- **Exercise aim**:
State the number of lines in the material below that contain the word "Half", without any other text.

== Segment start ==

@[simp] theorem State.beginNext_line (steps : List Step) : (s.beginNext side steps).line x = s.line x := by
  induction steps generalizing s with
  | nil => exact s.endRun_line side x
  | cons st rest ih =>
    simp only [State.beginNext]
    split
    next => rfl
    next r _ =>
      have hbegin := s.beginStep_line side x r st
      split
      · split
        next hb => rwa [hb] at hbegin
        next hb => rw [hb] at hbegin; rw [ih, State.modSequencer_line, hbegin]
      · exact ih s

@[simp] theorem State.settle_line (o : StepOutcome) : (s.settle side o).line x = s.line x := by
  unfold State.settle
  split
  next => rfl
  next r _ =>
    simp only [State.beginNext_line, State.modSequencer_line, State.abandonReference_line]
    exact s.modIngest_line side x (by split <;> simp [Ingest.line])

@[simp] theorem State.acceptedCompletion_line (id : Option Half) :
    (s.acceptedCompletion side id).line x = s.line x := by
  unfold State.acceptedCompletion
  split
  next => rfl
  next => split <;> simp

@[simp] theorem State.patternCompletion_line (signature : Half) :
    (s.patternCompletion side signature).line x = s.line x := by
  unfold State.patternCompletion
  split
  next => rfl
  next => split <;> simp

@[simp] theorem State.patternFrameStart_line : (s.patternFrameStart side).line x = s.line x := by
  unfold State.patternFrameStart
  split
  next => rfl
  next =>
    split
    · dsimp only; split <;> simp
    · rfl

@[simp] theorem State.referenceDone_line (p : ReferencePass) : (s.referenceDone side p).line x = s.line x := by
  unfold State.referenceDone
  dsimp only
  split
  next => simp
  next =>
    split
    · split <;> simp
    · simp

@[simp] theorem State.writeDone_line (ok : Bool) : (s.writeDone side ok).line x = s.line x := by
  unfold State.writeDone
  split
  next owned rest _ => cases owned <;> cases ok <;> simp
  next => rfl

@[simp] theorem State.readDone_line (data : Option Picture) : (s.readDone side data).line x = s.line x := by
  unfold State.readDone
  split
  next owned rest _ =>
    dsimp only
    split
    · split <;> simp
    · simp
  next => rfl

@[simp] theorem State.lockLossInRun_line : (s.lockLossInRun side).line x = s.line x := by
  unfold State.lockLossInRun
  split
  next => rfl
  next => dsimp only; split <;> simp

@[simp] theorem State.startRun_line (selection : PerStep Bool) : (s.startRun side selection).line x = s.line x := by
  simp [State.startRun]

/-! ### Tracker and light -/

@[simp] theorem State.clearTracker_line : (s.clearTracker side).line x = s.line x := by simp [State.clearTracker]

@[simp] theorem State.trackerCompletion_line (map : List Bool) :
    (s.trackerCompletion side map).line x = s.line x := by simp [State.trackerCompletion]
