-- ==== Sys2Proof/Machine/State.lean ====
section
/-! DEFINITION. The state of the machine as plain data, holding everything `10_state.md` R20 and R36 to R38 name, the
state after reset (R40), and the reasons a step or a host move can stop. -/

namespace Sys2Proof.Machine

/-- The state of the dispatch state machine (R36). -/
inductive Status where
  /-- stopped; no run since reset -/
  | reset
  /-- a run is in progress -/
  | running
  /-- stopped; the last run ended because `CYC` reached 0 -/
  | exhausted
  /-- stopped; the last run ended because a halt opcode was executed -/
  | halted
  /-- stopped; the last run ended on a mode fault -/
  | modeFault
deriving DecidableEq, Repr

/-- The error kinds that have a code (`60_exceptions.md` R160). -/
inductive ErrorKind where
  /-- code 1: a byte with no row in the opcode table was fetched as an opcode -/
  | invalidOpcode
  /-- code 2: a handler was given a mode it does not support -/
  | modeFault
  /-- code 3: has a name and no cause (R163) -/
  | memBounds
deriving DecidableEq, Repr

/-- A record of `REPORTS`: the triple `(code, addr, op)` of R37. -/
structure Report where
  kind : ErrorKind
  /-- the address the opcode byte was fetched from -/
  addr : Addr
  /-- the opcode byte -/
  op : Byte
deriving DecidableEq, Repr

/-- The memory (R38, R50) as (address, byte) pairs, addresses strictly rising, no entry equal to the blank byte.
An address that is not listed reads as `Config.blankByte`. -/
abbrev Memory := List Host.Cell

/-- The register file (R20), `STATUS` (R36), `REPORTS` (R37) and the memory (R38): R6 says there is no other state. -/
structure State where
  /-- program counter (R21) -/
  pc : Addr
  /-- stack pointer (R22) -/
  sp : Byte
  /-- accumulator (R23) -/
  a : Byte
  /-- index register X (R24) -/
  x : Byte
  /-- index register Y (R25) -/
  y : Byte
  /-- the seven flags (R26 to R32) -/
  flags : Flags
  /-- remaining cycle budget (R35) -/
  cyc : Cycles
  /-- state of the dispatch state machine (R36) -/
  status : Status
  /-- records reported to the host, oldest first (R37) -/
  reports : List Report
  /-- memory (R38) -/
  mem : Memory
deriving DecidableEq, Repr

/-- The state after reset over a freshly created memory: the table of R40, and R192's "all zero when created" (log 3). -/
def State.reset : State :=
  { pc := Config.resetPc
    sp := Config.resetSp
    a := 0x00
    x := 0x00
    y := 0x00
    flags := Config.resetFlags
    cyc := 0
    status := .reset
    reports := []
    mem := [] }

/-- The reasons a step can stop with a fault. -/
inductive Fault where
  /-- `MemBounds` of R163, an access outside the memory. The only arm that names it is the one of `step` for
  a decoder that runs out of fetched bytes, which no state reaches (R60: it "can never be raised"). Safe: log 27. -/
  | memBounds
deriving DecidableEq, Repr

/-- The reasons a step or a host move is given no meaning. -/
inductive Refusal where
  /-- an arm of `exec` that has no meaning yet; no arm raises it now. Safe. -/
  | notModelled (mnemonic : String)
  /-- raised by `hostMove` for any move but reset while `STATUS` is `RUNNING`: "A model gives the host no move
  during a run" (R41, R195). Never raised by `step`. Safe: log 19. -/
  | hostMoveDuringRun
deriving DecidableEq, Repr

end Sys2Proof.Machine
end

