-- ==== Sys2Proof/Laws/State.lean ====
section
/-! SUPPORT. One lemma per field per state update, true by `rfl`, so that no later proof unfolds a record update. -/

namespace Sys2Proof.Machine

variable (s : State)

/-! ### `advance` -/

theorem advance_pc (k : Nat) : (s.advance k).pc = add16 s.pc (BitVec.ofNat 16 k) := rfl
@[simp] theorem advance_sp (k : Nat) : (s.advance k).sp = s.sp := rfl
@[simp] theorem advance_a (k : Nat) : (s.advance k).a = s.a := rfl
@[simp] theorem advance_x (k : Nat) : (s.advance k).x = s.x := rfl
@[simp] theorem advance_y (k : Nat) : (s.advance k).y = s.y := rfl
@[simp] theorem advance_flags (k : Nat) : (s.advance k).flags = s.flags := rfl
@[simp] theorem advance_cyc (k : Nat) : (s.advance k).cyc = s.cyc := rfl
@[simp] theorem advance_status (k : Nat) : (s.advance k).status = s.status := rfl
@[simp] theorem advance_reports (k : Nat) : (s.advance k).reports = s.reports := rfl
@[simp] theorem advance_mem (k : Nat) : (s.advance k).mem = s.mem := rfl

/-! ### `opcodeFetched` -/

theorem opcodeFetched_pc : s.opcodeFetched.pc = add16 s.pc 1 := rfl
@[simp] theorem opcodeFetched_sp : s.opcodeFetched.sp = s.sp := rfl
@[simp] theorem opcodeFetched_a : s.opcodeFetched.a = s.a := rfl
@[simp] theorem opcodeFetched_x : s.opcodeFetched.x = s.x := rfl
@[simp] theorem opcodeFetched_y : s.opcodeFetched.y = s.y := rfl
@[simp] theorem opcodeFetched_flags : s.opcodeFetched.flags = s.flags := rfl
@[simp] theorem opcodeFetched_cyc : s.opcodeFetched.cyc = s.cyc := rfl
@[simp] theorem opcodeFetched_status : s.opcodeFetched.status = s.status := rfl
@[simp] theorem opcodeFetched_reports : s.opcodeFetched.reports = s.reports := rfl
@[simp] theorem opcodeFetched_mem : s.opcodeFetched.mem = s.mem := rfl

/-! ### `setA` -/

@[simp] theorem setA_pc (v : Byte) : (s.setA v).pc = s.pc := rfl
@[simp] theorem setA_sp (v : Byte) : (s.setA v).sp = s.sp := rfl
@[simp] theorem setA_a (v : Byte) : (s.setA v).a = v := rfl
@[simp] theorem setA_x (v : Byte) : (s.setA v).x = s.x := rfl
@[simp] theorem setA_y (v : Byte) : (s.setA v).y = s.y := rfl
@[simp] theorem setA_flags (v : Byte) : (s.setA v).flags = s.flags := rfl
@[simp] theorem setA_cyc (v : Byte) : (s.setA v).cyc = s.cyc := rfl
@[simp] theorem setA_status (v : Byte) : (s.setA v).status = s.status := rfl
@[simp] theorem setA_reports (v : Byte) : (s.setA v).reports = s.reports := rfl
@[simp] theorem setA_mem (v : Byte) : (s.setA v).mem = s.mem := rfl

/-! ### `debit` -/

@[simp] theorem debit_pc (k : Nat) : (s.debit k).pc = s.pc := rfl
@[simp] theorem debit_sp (k : Nat) : (s.debit k).sp = s.sp := rfl
@[simp] theorem debit_a (k : Nat) : (s.debit k).a = s.a := rfl
@[simp] theorem debit_x (k : Nat) : (s.debit k).x = s.x := rfl
@[simp] theorem debit_y (k : Nat) : (s.debit k).y = s.y := rfl
@[simp] theorem debit_flags (k : Nat) : (s.debit k).flags = s.flags := rfl
@[simp] theorem debit_cyc (k : Nat) : (s.debit k).cyc = satsub s.cyc k := rfl
@[simp] theorem debit_status (k : Nat) : (s.debit k).status = s.status := rfl
@[simp] theorem debit_reports (k : Nat) : (s.debit k).reports = s.reports := rfl
@[simp] theorem debit_mem (k : Nat) : (s.debit k).mem = s.mem := rfl

/-! ### `setStatus` -/

@[simp] theorem setStatus_pc (st : Status) : (s.setStatus st).pc = s.pc := rfl
@[simp] theorem setStatus_sp (st : Status) : (s.setStatus st).sp = s.sp := rfl
@[simp] theorem setStatus_a (st : Status) : (s.setStatus st).a = s.a := rfl
@[simp] theorem setStatus_x (st : Status) : (s.setStatus st).x = s.x := rfl
@[simp] theorem setStatus_y (st : Status) : (s.setStatus st).y = s.y := rfl
@[simp] theorem setStatus_flags (st : Status) : (s.setStatus st).flags = s.flags := rfl
@[simp] theorem setStatus_cyc (st : Status) : (s.setStatus st).cyc = s.cyc := rfl
@[simp] theorem setStatus_status (st : Status) : (s.setStatus st).status = st := rfl
@[simp] theorem setStatus_reports (st : Status) : (s.setStatus st).reports = s.reports := rfl
@[simp] theorem setStatus_mem (st : Status) : (s.setStatus st).mem = s.mem := rfl

/-! ### `updateZN` -/

@[simp] theorem updateZN_pc (v : Byte) : (s.updateZN v).pc = s.pc := rfl
@[simp] theorem updateZN_sp (v : Byte) : (s.updateZN v).sp = s.sp := rfl
@[simp] theorem updateZN_a (v : Byte) : (s.updateZN v).a = s.a := rfl
@[simp] theorem updateZN_x (v : Byte) : (s.updateZN v).x = s.x := rfl
@[simp] theorem updateZN_y (v : Byte) : (s.updateZN v).y = s.y := rfl
@[simp] theorem updateZN_flags_z (v : Byte) : (s.updateZN v).flags.z = (v == 0) := rfl
@[simp] theorem updateZN_flags_n (v : Byte) : (s.updateZN v).flags.n = v.getLsbD 7 := rfl
@[simp] theorem updateZN_flags_c (v : Byte) : (s.updateZN v).flags.c = s.flags.c := rfl
@[simp] theorem updateZN_flags_i (v : Byte) : (s.updateZN v).flags.i = s.flags.i := rfl
@[simp] theorem updateZN_flags_d (v : Byte) : (s.updateZN v).flags.d = s.flags.d := rfl
@[simp] theorem updateZN_flags_b (v : Byte) : (s.updateZN v).flags.b = s.flags.b := rfl
@[simp] theorem updateZN_flags_v (v : Byte) : (s.updateZN v).flags.v = s.flags.v := rfl
@[simp] theorem updateZN_cyc (v : Byte) : (s.updateZN v).cyc = s.cyc := rfl
@[simp] theorem updateZN_status (v : Byte) : (s.updateZN v).status = s.status := rfl
@[simp] theorem updateZN_reports (v : Byte) : (s.updateZN v).reports = s.reports := rfl
@[simp] theorem updateZN_mem (v : Byte) : (s.updateZN v).mem = s.mem := rfl

/-! ### `report` -/

@[simp] theorem report_pc (k : ErrorKind) (a : Addr) (op : Byte) : (s.report k a op).pc = s.pc := rfl
@[simp] theorem report_sp (k : ErrorKind) (a : Addr) (op : Byte) : (s.report k a op).sp = s.sp := rfl
@[simp] theorem report_a (k : ErrorKind) (a : Addr) (op : Byte) : (s.report k a op).a = s.a := rfl
@[simp] theorem report_x (k : ErrorKind) (a : Addr) (op : Byte) : (s.report k a op).x = s.x := rfl
@[simp] theorem report_y (k : ErrorKind) (a : Addr) (op : Byte) : (s.report k a op).y = s.y := rfl
@[simp] theorem report_flags (k : ErrorKind) (a : Addr) (op : Byte) : (s.report k a op).flags = s.flags := rfl
@[simp] theorem report_cyc (k : ErrorKind) (a : Addr) (op : Byte) : (s.report k a op).cyc = s.cyc := rfl
@[simp] theorem report_status (k : ErrorKind) (a : Addr) (op : Byte) : (s.report k a op).status = s.status := rfl
@[simp] theorem report_reports (k : ErrorKind) (a : Addr) (op : Byte) :
    (s.report k a op).reports = s.reports ++ [{ kind := k, addr := a, op := op }] := rfl
@[simp] theorem report_mem (k : ErrorKind) (a : Addr) (op : Byte) : (s.report k a op).mem = s.mem := rfl

/-! ### `setP` and `updateCV` -/

@[simp] theorem setP_flags (p : Byte) : (s.setP p).flags = unpack p := rfl
@[simp] theorem setP_mem (p : Byte) : (s.setP p).mem = s.mem := rfl
@[simp] theorem updateCV_result (a m : Byte) (cin : Bool) : (s.updateCV a m cin).1 = resultCV a m cin := rfl

/-! ### `resolve` -/

@[simp] theorem resolve_address (m : Mode) : (resolve m s).1 = effectiveAddress m s := rfl
@[simp] theorem resolve_state (m : Mode) : (resolve m s).2 = s.advance m.width := rfl

/-! ### `beginRun` -/

@[simp] theorem beginRun_pc (b : Cycles) : (s.beginRun b).pc = s.pc := rfl
@[simp] theorem beginRun_sp (b : Cycles) : (s.beginRun b).sp = s.sp := rfl
@[simp] theorem beginRun_a (b : Cycles) : (s.beginRun b).a = s.a := rfl
@[simp] theorem beginRun_x (b : Cycles) : (s.beginRun b).x = s.x := rfl
@[simp] theorem beginRun_y (b : Cycles) : (s.beginRun b).y = s.y := rfl
@[simp] theorem beginRun_flags (b : Cycles) : (s.beginRun b).flags = s.flags := rfl
@[simp] theorem beginRun_status (b : Cycles) : (s.beginRun b).status = .running := rfl
@[simp] theorem beginRun_reports (b : Cycles) : (s.beginRun b).reports = s.reports := rfl
@[simp] theorem beginRun_mem (b : Cycles) : (s.beginRun b).mem = s.mem := rfl

/-! ### `resetBlock` -/

@[simp] theorem resetBlock_mem : s.resetBlock.mem = s.mem := rfl
@[simp] theorem resetBlock_status : s.resetBlock.status = .reset := rfl

/-- Two states with equal fields are equal. -/
theorem State.eq_of_fields {s t : State} (hpc : s.pc = t.pc) (hsp : s.sp = t.sp) (ha : s.a = t.a) (hx : s.x = t.x)
    (hy : s.y = t.y) (hf : s.flags = t.flags) (hc : s.cyc = t.cyc) (hst : s.status = t.status)
    (hr : s.reports = t.reports) (hm : s.mem = t.mem) : s = t := by
  cases s
  cases t
  simp_all

end Sys2Proof.Machine
end

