theorem witness_EveryHostMoveKeepsMemoryCanonical :
    State.reset.mem.wf ∧ hostMove (.writeWord 0xFFFF 0x1234) State.reset =
      .next { State.reset with mem := [(0, 0x12), (65535, 0x34)] } := ⟨by decide, rfl⟩

end Sys2Proof.Tests
end

section
namespace Sys2Proof.Machine

/-- Only the halt names no byte: every instruction of the load handler loads one (R74, R120). -/
theorem loadedByte_eq_some_of_load (i : Instr) (s : State) (h : i.handler = .load) :
    ∃ v, loadedByte i s = some v := by
  cases i with
  | brk => simp [Instr.handler] at h
  | _ => exact ⟨_, rfl⟩

/-- A load instruction completes, and its next state is `Loaded` with the byte it names (R120 to R129). -/
theorem exec_loaded_of_load (i : Instr) (s : State) (h : i.handler = .load) :
    ∃ v t, loadedByte i s = some v ∧ exec i s = .next t ∧ Loaded s t v i.mode.width (ldaCost i.mode) := by
  obtain ⟨v, hv⟩ := loadedByte_eq_some_of_load i s h
  refine ⟨v, loadAccumulator i.mode v false s, hv, ?_, loadAccumulator_loaded i.mode v false s⟩
  rw [exec_eq, hv]

/-- Settles O37: the new `A` is the loaded byte, so what `Loaded` says of `Z` and `N` from that byte holds of `A`. -/
theorem flagsAfterALoadFollowTheLoadedByte : Obligations.FlagsAfterALoadFollowTheLoadedByte := by
  intro i s hi
  obtain ⟨v, t, -, hexec, hloaded⟩ := exec_loaded_of_load i s hi
  obtain rfl : t.a = v := hloaded.accumulator
  exact ⟨t, hexec, hloaded.zero, hloaded.negative, hloaded.carry, hloaded.interrupt, hloaded.decimal, hloaded.brk,
    hloaded.overflow⟩

end Sys2Proof.Machine
end

section
namespace Sys2Proof.Machine

@[simp] theorem halt_mem (s : State) : (halt s).mem = s.mem := by rw [halt_eq]

@[simp] theorem invalidOpcode_mem (s : State) (a : Addr) (op : Byte) : (s.invalidOpcode a op).mem = s.mem := by
  rw [invalidOpcode_eq]

@[simp] theorem loadAccumulator_mem (m : Mode) (v : Byte) (s : State) :
    (loadAccumulator m v false s).mem = s.mem :=
  (loadAccumulator_loaded m v false s).memory

/-- No instruction performs a `MemWrite` (`20_memory.md` R52): the memory after a step is the one before it. -/
theorem step_keeps_mem (s : State) : ∃ t, step s = .next t ∧ t.mem = s.mem := by
  obtain ⟨-, hstep⟩ | ⟨m, ea, -, -, hstep⟩ | ⟨-, hstep⟩ := step_cases s
  · exact ⟨_, hstep, by simp⟩
  · exact ⟨_, hstep, by simp⟩
  · exact ⟨_, hstep, by simp⟩

/-- Settles O38: read after write, and that a step keeps the whole memory, so every byte of it. -/
theorem aByteWriteChangesOneCell : Obligations.AByteWriteChangesOneCell := by
  refine ⟨Memory.read_write, fun s => ?_⟩
  obtain ⟨t, hstep, hmem⟩ := step_keeps_mem s
  exact ⟨t, hstep, fun a => by rw [hmem]⟩

end Sys2Proof.Machine
end

section
namespace Sys2Proof.Machine

/-! ### The cells the resolver reads -/

/-- The lengths of R105, mode by mode. -/
theorem resolverReads_length (m : Mode) (s : State) :
    (resolverReads m s).length =
      (if m ∈ [Mode.implicit, .accumulator, .immediate] then 0
       else if m ∈ [Mode.zeropage, .zeropageX, .zeropageY, .relative] then 1
       else if m ∈ [Mode.absolute, .absoluteX, .absoluteY] then 2
       else if m = .indirect then 4 else 3) := by
  cases m <;> rfl

/-- A word read depends on its two cells only (`20_memory.md` R53). -/
theorem Memory.readWord_congr {mem other : Memory} {a : Addr}
    (h : ∀ b ∈ wordReads a, other.read b = mem.read b) : other.readWord a = mem.readWord a := by
  simp only [wordReads, List.forall_mem_cons] at h
  obtain ⟨hfirst, hsecond, -⟩ := h
  rw [Memory.readWord, hfirst, hsecond, Memory.readWord]

theorem operandByte_congr {s : State} {other : Memory} (h : other.read s.pc = s.mem.read s.pc) :
    operandByte { s with mem := other } = operandByte s := h

theorem operandWord_congr {s : State} {other : Memory}
    (h : ∀ a ∈ wordReads s.pc, other.read a = s.mem.read a) :
    operandWord { s with mem := other } = operandWord s :=
  Memory.readWord_congr h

== Segment end ==

- **Answer box**:
2